WHAT THIS TASK INVOLVES: Find the line containing "low (16 R349; 17 R375). -/" in the data below and repeat it, along with all later lines, exactly through the last one.

(Records from a collection)
Segment Open

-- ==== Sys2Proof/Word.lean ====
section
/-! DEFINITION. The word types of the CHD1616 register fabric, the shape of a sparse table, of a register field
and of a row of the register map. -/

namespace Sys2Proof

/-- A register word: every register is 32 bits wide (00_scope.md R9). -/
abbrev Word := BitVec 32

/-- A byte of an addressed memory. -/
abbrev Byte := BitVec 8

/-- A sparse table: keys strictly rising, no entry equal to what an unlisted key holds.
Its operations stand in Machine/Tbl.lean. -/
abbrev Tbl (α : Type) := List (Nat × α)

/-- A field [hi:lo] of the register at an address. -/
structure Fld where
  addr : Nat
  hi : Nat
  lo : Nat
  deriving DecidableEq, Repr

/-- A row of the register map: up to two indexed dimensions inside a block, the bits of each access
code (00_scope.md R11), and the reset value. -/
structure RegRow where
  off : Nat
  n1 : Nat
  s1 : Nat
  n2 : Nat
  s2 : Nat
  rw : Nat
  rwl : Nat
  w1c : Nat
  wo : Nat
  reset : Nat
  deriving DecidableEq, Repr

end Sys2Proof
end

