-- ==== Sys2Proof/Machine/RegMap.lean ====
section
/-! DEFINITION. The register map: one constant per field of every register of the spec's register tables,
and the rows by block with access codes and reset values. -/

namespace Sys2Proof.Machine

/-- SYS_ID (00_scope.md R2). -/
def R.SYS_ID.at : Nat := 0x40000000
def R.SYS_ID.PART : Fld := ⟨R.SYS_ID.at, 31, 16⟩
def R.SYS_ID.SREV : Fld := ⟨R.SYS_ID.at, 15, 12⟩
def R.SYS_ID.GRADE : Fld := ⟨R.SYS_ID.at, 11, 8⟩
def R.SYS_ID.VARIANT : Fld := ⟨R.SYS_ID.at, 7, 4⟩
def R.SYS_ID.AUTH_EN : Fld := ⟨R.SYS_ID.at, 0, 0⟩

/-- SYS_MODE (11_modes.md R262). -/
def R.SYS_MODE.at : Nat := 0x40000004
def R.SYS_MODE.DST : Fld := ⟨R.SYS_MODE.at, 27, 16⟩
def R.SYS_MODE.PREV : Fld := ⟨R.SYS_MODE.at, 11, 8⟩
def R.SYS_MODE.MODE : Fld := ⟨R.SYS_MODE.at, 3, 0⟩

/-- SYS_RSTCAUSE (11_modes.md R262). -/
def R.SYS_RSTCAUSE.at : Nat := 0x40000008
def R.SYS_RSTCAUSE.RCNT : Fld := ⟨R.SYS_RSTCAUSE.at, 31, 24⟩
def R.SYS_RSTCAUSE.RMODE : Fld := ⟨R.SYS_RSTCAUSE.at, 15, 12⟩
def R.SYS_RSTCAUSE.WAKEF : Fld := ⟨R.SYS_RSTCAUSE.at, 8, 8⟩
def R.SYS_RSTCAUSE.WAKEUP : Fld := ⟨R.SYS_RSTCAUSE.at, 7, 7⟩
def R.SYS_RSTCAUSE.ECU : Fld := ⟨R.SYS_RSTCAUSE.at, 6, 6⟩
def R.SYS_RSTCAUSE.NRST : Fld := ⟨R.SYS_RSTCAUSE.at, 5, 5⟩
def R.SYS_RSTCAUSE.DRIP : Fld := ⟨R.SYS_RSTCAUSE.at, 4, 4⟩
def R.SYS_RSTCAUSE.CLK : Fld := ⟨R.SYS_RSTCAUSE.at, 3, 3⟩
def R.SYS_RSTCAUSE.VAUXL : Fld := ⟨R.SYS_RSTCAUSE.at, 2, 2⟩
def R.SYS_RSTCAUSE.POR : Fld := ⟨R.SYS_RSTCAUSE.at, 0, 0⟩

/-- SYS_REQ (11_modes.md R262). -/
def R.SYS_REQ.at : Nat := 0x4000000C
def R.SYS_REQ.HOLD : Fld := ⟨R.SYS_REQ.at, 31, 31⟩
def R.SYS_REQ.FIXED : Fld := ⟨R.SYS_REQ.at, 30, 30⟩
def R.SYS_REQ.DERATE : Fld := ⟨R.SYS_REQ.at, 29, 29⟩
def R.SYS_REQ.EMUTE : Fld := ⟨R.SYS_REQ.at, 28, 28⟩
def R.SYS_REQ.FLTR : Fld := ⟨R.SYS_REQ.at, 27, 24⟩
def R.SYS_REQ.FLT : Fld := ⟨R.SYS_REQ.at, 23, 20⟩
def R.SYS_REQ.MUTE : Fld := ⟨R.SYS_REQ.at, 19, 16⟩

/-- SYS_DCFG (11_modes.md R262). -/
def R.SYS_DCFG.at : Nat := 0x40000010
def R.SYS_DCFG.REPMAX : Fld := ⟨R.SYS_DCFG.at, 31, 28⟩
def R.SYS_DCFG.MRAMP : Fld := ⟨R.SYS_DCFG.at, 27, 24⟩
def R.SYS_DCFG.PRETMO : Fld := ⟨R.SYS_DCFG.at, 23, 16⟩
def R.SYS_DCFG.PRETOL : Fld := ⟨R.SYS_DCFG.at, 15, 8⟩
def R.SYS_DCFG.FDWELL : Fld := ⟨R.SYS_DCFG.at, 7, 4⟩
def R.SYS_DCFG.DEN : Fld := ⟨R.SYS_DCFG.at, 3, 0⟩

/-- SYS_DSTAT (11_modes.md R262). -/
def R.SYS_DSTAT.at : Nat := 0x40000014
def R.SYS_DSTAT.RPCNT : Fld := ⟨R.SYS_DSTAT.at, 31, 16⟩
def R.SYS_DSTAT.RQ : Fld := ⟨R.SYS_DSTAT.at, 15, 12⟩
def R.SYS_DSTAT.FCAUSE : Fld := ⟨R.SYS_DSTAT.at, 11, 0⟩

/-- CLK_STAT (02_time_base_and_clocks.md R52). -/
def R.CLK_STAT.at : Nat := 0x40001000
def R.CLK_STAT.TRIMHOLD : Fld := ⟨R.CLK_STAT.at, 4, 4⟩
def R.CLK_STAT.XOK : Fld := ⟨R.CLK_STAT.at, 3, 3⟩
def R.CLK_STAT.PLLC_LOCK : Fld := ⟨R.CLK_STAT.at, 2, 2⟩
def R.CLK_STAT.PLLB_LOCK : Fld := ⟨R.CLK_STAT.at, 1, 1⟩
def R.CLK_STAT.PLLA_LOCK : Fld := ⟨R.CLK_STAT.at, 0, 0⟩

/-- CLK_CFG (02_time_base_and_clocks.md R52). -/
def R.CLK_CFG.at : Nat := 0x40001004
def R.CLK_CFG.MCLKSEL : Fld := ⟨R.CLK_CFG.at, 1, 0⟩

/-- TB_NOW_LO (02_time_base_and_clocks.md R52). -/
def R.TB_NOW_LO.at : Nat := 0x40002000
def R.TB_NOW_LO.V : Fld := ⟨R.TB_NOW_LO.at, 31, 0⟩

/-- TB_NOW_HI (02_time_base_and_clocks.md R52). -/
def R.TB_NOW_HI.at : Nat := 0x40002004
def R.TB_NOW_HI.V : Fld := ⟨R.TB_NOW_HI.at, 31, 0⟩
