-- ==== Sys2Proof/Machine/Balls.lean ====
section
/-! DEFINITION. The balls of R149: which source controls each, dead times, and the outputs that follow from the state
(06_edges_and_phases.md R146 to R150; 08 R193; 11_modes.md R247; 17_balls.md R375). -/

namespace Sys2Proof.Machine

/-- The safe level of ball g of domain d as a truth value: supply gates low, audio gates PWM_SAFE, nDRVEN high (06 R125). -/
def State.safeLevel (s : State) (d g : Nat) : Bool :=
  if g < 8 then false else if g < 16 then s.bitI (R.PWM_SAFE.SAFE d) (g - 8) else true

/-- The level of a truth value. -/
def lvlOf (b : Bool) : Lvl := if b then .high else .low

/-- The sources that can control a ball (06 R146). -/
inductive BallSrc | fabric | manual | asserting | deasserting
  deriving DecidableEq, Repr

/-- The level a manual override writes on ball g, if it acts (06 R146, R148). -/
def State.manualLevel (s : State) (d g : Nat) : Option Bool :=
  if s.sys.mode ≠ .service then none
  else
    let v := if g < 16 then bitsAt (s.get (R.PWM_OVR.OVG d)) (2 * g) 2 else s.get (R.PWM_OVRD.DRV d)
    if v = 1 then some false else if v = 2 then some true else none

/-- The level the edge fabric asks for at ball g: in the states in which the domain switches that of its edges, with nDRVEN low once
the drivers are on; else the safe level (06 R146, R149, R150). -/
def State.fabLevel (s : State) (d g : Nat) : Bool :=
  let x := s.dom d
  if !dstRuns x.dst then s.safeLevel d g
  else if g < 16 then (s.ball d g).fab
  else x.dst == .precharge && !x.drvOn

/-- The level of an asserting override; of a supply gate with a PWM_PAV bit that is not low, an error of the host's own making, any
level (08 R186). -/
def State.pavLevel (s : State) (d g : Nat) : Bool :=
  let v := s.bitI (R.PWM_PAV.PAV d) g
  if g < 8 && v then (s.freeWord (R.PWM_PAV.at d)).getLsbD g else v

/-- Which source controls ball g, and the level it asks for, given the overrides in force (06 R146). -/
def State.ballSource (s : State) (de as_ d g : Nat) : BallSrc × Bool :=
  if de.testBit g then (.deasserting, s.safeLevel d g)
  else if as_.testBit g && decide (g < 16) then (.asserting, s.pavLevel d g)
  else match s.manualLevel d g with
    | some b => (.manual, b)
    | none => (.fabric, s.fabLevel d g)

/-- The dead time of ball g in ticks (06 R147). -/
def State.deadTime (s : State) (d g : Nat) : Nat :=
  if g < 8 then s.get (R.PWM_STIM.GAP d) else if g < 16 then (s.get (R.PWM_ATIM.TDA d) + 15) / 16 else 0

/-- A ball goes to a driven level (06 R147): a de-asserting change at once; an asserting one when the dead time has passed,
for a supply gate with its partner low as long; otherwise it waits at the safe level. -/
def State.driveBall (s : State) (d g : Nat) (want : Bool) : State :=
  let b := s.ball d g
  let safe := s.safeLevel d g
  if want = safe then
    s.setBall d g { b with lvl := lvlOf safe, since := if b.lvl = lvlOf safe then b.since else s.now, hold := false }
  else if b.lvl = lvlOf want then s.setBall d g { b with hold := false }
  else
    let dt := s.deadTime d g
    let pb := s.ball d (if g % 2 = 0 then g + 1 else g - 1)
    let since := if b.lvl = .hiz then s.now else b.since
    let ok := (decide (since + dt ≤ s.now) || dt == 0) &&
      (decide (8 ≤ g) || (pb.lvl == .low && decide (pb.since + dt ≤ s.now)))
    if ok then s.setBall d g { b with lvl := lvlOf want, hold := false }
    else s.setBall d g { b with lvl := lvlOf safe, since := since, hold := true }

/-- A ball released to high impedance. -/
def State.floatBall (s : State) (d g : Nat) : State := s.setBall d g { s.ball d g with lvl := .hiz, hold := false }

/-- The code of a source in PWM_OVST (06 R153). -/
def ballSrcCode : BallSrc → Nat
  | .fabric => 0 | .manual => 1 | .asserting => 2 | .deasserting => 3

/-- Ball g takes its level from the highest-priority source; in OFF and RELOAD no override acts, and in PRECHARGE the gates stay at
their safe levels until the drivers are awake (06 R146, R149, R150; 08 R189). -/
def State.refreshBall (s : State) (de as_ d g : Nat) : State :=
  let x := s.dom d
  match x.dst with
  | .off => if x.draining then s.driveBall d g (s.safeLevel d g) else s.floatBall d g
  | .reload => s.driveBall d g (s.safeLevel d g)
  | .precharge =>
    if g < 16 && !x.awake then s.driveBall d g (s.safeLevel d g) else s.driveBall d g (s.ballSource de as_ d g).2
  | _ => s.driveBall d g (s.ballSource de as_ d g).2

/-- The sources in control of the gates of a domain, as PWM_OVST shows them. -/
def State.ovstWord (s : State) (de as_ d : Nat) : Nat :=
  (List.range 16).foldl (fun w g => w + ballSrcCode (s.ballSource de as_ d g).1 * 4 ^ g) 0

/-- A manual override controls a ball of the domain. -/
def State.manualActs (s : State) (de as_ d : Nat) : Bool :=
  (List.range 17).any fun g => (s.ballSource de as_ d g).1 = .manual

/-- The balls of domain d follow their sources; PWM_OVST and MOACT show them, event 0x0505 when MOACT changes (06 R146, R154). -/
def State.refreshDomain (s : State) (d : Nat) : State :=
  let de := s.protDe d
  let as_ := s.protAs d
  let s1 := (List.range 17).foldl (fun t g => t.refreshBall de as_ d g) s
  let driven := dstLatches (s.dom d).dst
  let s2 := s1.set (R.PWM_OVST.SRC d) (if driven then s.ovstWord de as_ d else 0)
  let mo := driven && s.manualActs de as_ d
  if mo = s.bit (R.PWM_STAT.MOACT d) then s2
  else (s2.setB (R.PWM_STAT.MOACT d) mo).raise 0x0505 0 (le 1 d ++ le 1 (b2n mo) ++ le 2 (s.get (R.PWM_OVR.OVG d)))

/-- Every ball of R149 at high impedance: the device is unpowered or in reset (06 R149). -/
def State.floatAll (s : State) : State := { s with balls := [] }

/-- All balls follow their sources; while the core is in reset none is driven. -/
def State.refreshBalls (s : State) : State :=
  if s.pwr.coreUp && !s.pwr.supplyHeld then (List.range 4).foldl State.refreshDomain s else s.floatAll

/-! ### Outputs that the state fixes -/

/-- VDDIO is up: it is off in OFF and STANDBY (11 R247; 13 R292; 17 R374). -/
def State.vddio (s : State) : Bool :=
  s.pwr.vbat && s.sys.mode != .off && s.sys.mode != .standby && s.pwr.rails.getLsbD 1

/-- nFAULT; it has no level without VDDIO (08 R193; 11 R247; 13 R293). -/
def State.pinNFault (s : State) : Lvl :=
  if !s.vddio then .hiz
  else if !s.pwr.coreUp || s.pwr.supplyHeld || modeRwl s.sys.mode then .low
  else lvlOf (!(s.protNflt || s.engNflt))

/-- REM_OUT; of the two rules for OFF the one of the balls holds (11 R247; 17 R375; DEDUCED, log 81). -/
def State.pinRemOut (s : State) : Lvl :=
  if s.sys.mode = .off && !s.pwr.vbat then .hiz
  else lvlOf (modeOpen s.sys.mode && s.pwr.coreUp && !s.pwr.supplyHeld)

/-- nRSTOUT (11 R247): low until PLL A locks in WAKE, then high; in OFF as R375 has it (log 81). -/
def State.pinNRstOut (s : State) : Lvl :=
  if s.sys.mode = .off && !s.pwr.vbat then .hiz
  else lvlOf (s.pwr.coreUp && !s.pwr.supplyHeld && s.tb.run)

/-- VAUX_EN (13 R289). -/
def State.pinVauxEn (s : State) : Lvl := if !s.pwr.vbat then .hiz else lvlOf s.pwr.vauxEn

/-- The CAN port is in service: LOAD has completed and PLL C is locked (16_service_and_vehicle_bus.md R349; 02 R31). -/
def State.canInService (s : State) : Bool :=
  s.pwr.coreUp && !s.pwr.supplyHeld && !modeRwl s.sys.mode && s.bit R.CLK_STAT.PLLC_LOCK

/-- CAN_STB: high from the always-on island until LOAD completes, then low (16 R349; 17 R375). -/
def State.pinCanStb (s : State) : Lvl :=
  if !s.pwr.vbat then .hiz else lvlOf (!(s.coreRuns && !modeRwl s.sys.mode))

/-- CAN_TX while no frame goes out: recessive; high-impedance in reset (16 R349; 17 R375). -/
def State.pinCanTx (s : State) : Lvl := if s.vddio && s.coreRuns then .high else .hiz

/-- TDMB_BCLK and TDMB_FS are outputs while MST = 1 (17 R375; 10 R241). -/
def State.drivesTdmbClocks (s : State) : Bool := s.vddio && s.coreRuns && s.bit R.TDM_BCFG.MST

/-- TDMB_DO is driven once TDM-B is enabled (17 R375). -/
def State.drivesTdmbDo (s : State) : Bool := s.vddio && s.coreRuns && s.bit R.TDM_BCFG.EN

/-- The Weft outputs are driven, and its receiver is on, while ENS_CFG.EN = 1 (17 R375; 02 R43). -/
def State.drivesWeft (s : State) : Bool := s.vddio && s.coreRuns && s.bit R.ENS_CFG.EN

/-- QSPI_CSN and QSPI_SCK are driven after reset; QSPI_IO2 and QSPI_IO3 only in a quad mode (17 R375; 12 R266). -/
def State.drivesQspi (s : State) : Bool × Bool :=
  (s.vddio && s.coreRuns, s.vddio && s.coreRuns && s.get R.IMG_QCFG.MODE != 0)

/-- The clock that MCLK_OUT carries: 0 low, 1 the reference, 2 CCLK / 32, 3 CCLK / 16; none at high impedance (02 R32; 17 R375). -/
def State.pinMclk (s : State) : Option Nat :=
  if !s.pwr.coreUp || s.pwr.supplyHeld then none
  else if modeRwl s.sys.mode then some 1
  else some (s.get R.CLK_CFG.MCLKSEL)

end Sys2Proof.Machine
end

Segment Closed

REPLY TO THE EXERCISE:
/-- CAN_STB: high from the always-on island until LOAD completes, then low (16 R349; 17 R375). -/
def State.pinCanStb (s : State) : Lvl :=
  if !s.pwr.vbat then .hiz else lvlOf (!(s.coreRuns && !modeRwl s.sys.mode))

/-- CAN_TX while no frame goes out: recessive; high-impedance in reset (16 R349; 17 R375). -/
def State.pinCanTx (s : State) : Lvl := if s.vddio && s.coreRuns then .high else .hiz

/-- TDMB_BCLK and TDMB_FS are outputs while MST = 1 (17 R375; 10 R241). -/
def State.drivesTdmbClocks (s : State) : Bool := s.vddio && s.coreRuns && s.bit R.TDM_BCFG.MST

/-- TDMB_DO is driven once TDM-B is enabled (17 R375). -/
def State.drivesTdmbDo (s : State) : Bool := s.vddio && s.coreRuns && s.bit R.TDM_BCFG.EN

/-- The Weft outputs are driven, and its receiver is on, while ENS_CFG.EN = 1 (17 R375; 02 R43). -/
def State.drivesWeft (s : State) : Bool := s.vddio && s.coreRuns && s.bit R.ENS_CFG.EN

/-- QSPI_CSN and QSPI_SCK are driven after reset; QSPI_IO2 and QSPI_IO3 only in a quad mode (17 R375; 12 R266). -/
def State.drivesQspi (s : State) : Bool × Bool :=
  (s.vddio && s.coreRuns, s.vddio && s.coreRuns && s.get R.IMG_QCFG.MODE != 0)

/-- The clock that MCLK_OUT carries: 0 low, 1 the reference, 2 CCLK / 32, 3 CCLK / 16; none at high impedance (02 R32; 17 R375). -/
def State.pinMclk (s : State) : Option Nat :=
  if !s.pwr.coreUp || s.pwr.supplyHeld then none
  else if modeRwl s.sys.mode then some 1
  else some (s.get R.CLK_CFG.MCLKSEL)

end Sys2Proof.Machine
end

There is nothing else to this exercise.